/-- An accepted write replaces the byte of the cell its address reaches (48 R341). -/
theorem ppuWrite_store {addr : PpuAddr} {b : Byte} {s t : State} (h : ppuWrite (addr.setWidth 16) b s = .next t) :
    t = (ppuRoute s.config addr).store b s := by
  rw [ppuWrite_eq] at h
  cases hr : ppuRoute s.config addr with
  | chr i =>
    cases hw : s.config.chrWritable with
    | true => simp only [hr, hw, if_true] at h; cases h; rfl
    | false => simp only [hr, hw] at h; cases h
  | nt i => rw [hr] at h; cases h; rfl
  | pal i => rw [hr] at h; cases h; rfl

theorem PpuPlace.store_config (p : PpuPlace) (b : Byte) (s : State) : (p.store b s).config = s.config := by
  cases p <;> rfl

theorem PpuPlace.byte_store_same {s : State} (hi : StateInv s) (p : PpuPlace) (b : Byte) :
    p.byte (p.store b s) = b := by
  cases p with
  | chr i => exact Memory.read_write_same hi.chr b
  | nt i => exact Memory.read_write_same hi.nt b
  | pal i => exact Memory.read_write_same hi.pal.1 b

/-- Cells of two memories are apart; cells of one memory are when their indices are. -/
theorem PpuPlace.byte_store_other {p q : PpuPlace} (hne : q ≠ p) (b : Byte) (s : State) :
    q.byte (p.store b s) = q.byte s := by
  cases p with
  | chr i =>
    cases q with
    | chr j => exact Memory.read_write_other b fun e => hne (congrArg _ e)
    | nt j | pal j => rfl
  | nt i =>
    cases q with
    | nt j => exact Memory.read_write_other b fun e => hne (congrArg _ e)
    | chr j | pal j => rfl
  | pal i =>
    cases q with
    | pal j => exact Memory.read_write_other b fun e => hne (congrArg _ e)
    | chr j | nt j => rfl

/-- Settles O47: the write replaces one cell, and a read gives the byte of the cell its address reaches. -/
theorem ppuWriteThenRead : Obligations.PpuWriteThenRead := by
  intro s t addr other b hi h
  rw [ppuAddr_wide] at h
  obtain rfl := ppuWrite_store h
  rw [ppuByte_eq_byte other (PpuPlace.store ..), PpuPlace.store_config, ppuByte_eq_byte]
  refine ⟨fun hsame => ?same, fun hother => ?other, ?palette⟩
  case same => rw [hsame, PpuPlace.byte_store_same hi]
  case other => exact PpuPlace.byte_store_other hother b s
  case palette => rfl

/-! ## `PPUADDR` -/

/-- Joining two bit vectors with no bit in common adds them: here the bits from 8 up and the low eight. -/
theorem toNat_or_of_high_low {x y : PpuAddr} {n : Nat} (hx : x.toNat = n * 256) (hy : y.toNat < 256) :
    (x ||| y).toNat = n * 256 + y.toNat := by
  have hor := Nat.two_pow_add_eq_or_of_lt (i := 8) hy n
  rw [BitVec.toNat_or, hx, Nat.mul_comm n 256]
  exact hor.symm

theorem toNat_and_low (v : PpuAddr) : (v &&& 0x00FF#14).toNat = v.toNat % 256 :=
  Nat.and_two_pow_sub_one_eq_mod v.toNat 8

theorem toNat_and_high (v : PpuAddr) : (v &&& 0x3F00#14).toNat = v.toNat / 256 * 256 := by
  have hlow : (v.toNat &&& 0x3F00) % 2 ^ 8 = v.toNat % 2 ^ 8 &&& 0x3F00 % 2 ^ 8 := Nat.and_mod_two_pow ..
  have hhigh : (v.toNat &&& 0x3F00) / 2 ^ 8 = v.toNat / 2 ^ 8 &&& 0x3F00 / 2 ^ 8 := Nat.and_div_two_pow ..
  have hmask : v.toNat / 2 ^ 8 &&& 0x3F = v.toNat / 2 ^ 8 % 2 ^ 6 := Nat.and_two_pow_sub_one_eq_mod _ 6
  have hv := v.isLt
  simp only [Nat.reducePow, Nat.reduceMod, Nat.reduceDiv, Nat.and_zero] at hlow hhigh hmask
  change v.toNat &&& 0x3F00 = _
  omega

theorem toNat_lowSix_shift (b : Byte) : ((b &&& 0x3F#8).setWidth 14 <<< 8).toNat = b.toNat % 64 * 256 := by
  have hmask : (b &&& 0x3F#8).toNat = b.toNat % 64 := Nat.and_two_pow_sub_one_eq_mod b.toNat 6
  rw [BitVec.toNat_shiftLeft, BitVec.toNat_setWidth, hmask, Nat.shiftLeft_eq]
  omega
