-- ==== Sys2Proof/Config.lean ====
section
/-! DEFINITION. What an implementation fixes (00_scope.md R4) and the values the spec leaves unspecified.
Every constant without a body is FREE: nothing can be proved of its value, so a theorem holds whatever it is. -/

namespace Sys2Proof.Config

/-- By how much the input buffer's capacity exceeds 5. FREE: the spec leaves `IBUF_CAP` open (R4, D5, U16; log 3). -/
opaque ibufCapExtra : Nat

/-- `IBUF_CAP`, any number that is at least 5 (R4). -/
def ibufCap : Nat := ibufCapExtra + 5

/-- `OBUF_CAP = IBUF_CAP - 1` (R4, R126). -/
def obufCap : Nat := ibufCap - 1

/-- `LENW = ceil(log2(IBUF_CAP + 1))`, the width of `ILEN` and `OLEN` (R4). -/
def lenw : Nat := Nat.clog 2 (ibufCap + 1)

/-- How many host turns pass between an accepted `CMD` write and the block's step. FREE: a finite, unspecified number
(R194, R204, U15; log 2). -/
opaque busyDelay : Nat → Nat

/-- What a read returns where the spec calls its value unspecified. FREE (R28, R29, R35, U3, U4, U12; log 7). -/
opaque freeRead : Nat → Nat

/-- What an input cell that nothing has written holds. FREE (R32: `IBUF` is unspecified after reset; U5; log 4). -/
opaque unwrittenInput : Nat → Byte

end Sys2Proof.Config
end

**Work to complete**
Only the lines from the first one of the listing up to and including the line where "pal i => rw" appears are wanted, reproduced exactly.

**Completed exercise**
/-- An accepted write replaces the byte of the cell its address reaches (48 R341). -/
theorem ppuWrite_store {addr : PpuAddr} {b : Byte} {s t : State} (h : ppuWrite (addr.setWidth 16) b s = .next t) :
    t = (ppuRoute s.config addr).store b s := by
  rw [ppuWrite_eq] at h
  cases hr : ppuRoute s.config addr with
  | chr i =>
    cases hw : s.config.chrWritable with
    | true => simp only [hr, hw, if_true] at h; cases h; rfl
    | false => simp only [hr, hw] at h; cases h
  | nt i => rw [hr] at h; cases h; rfl
  | pal i => rw [hr] at h; cases h; rfl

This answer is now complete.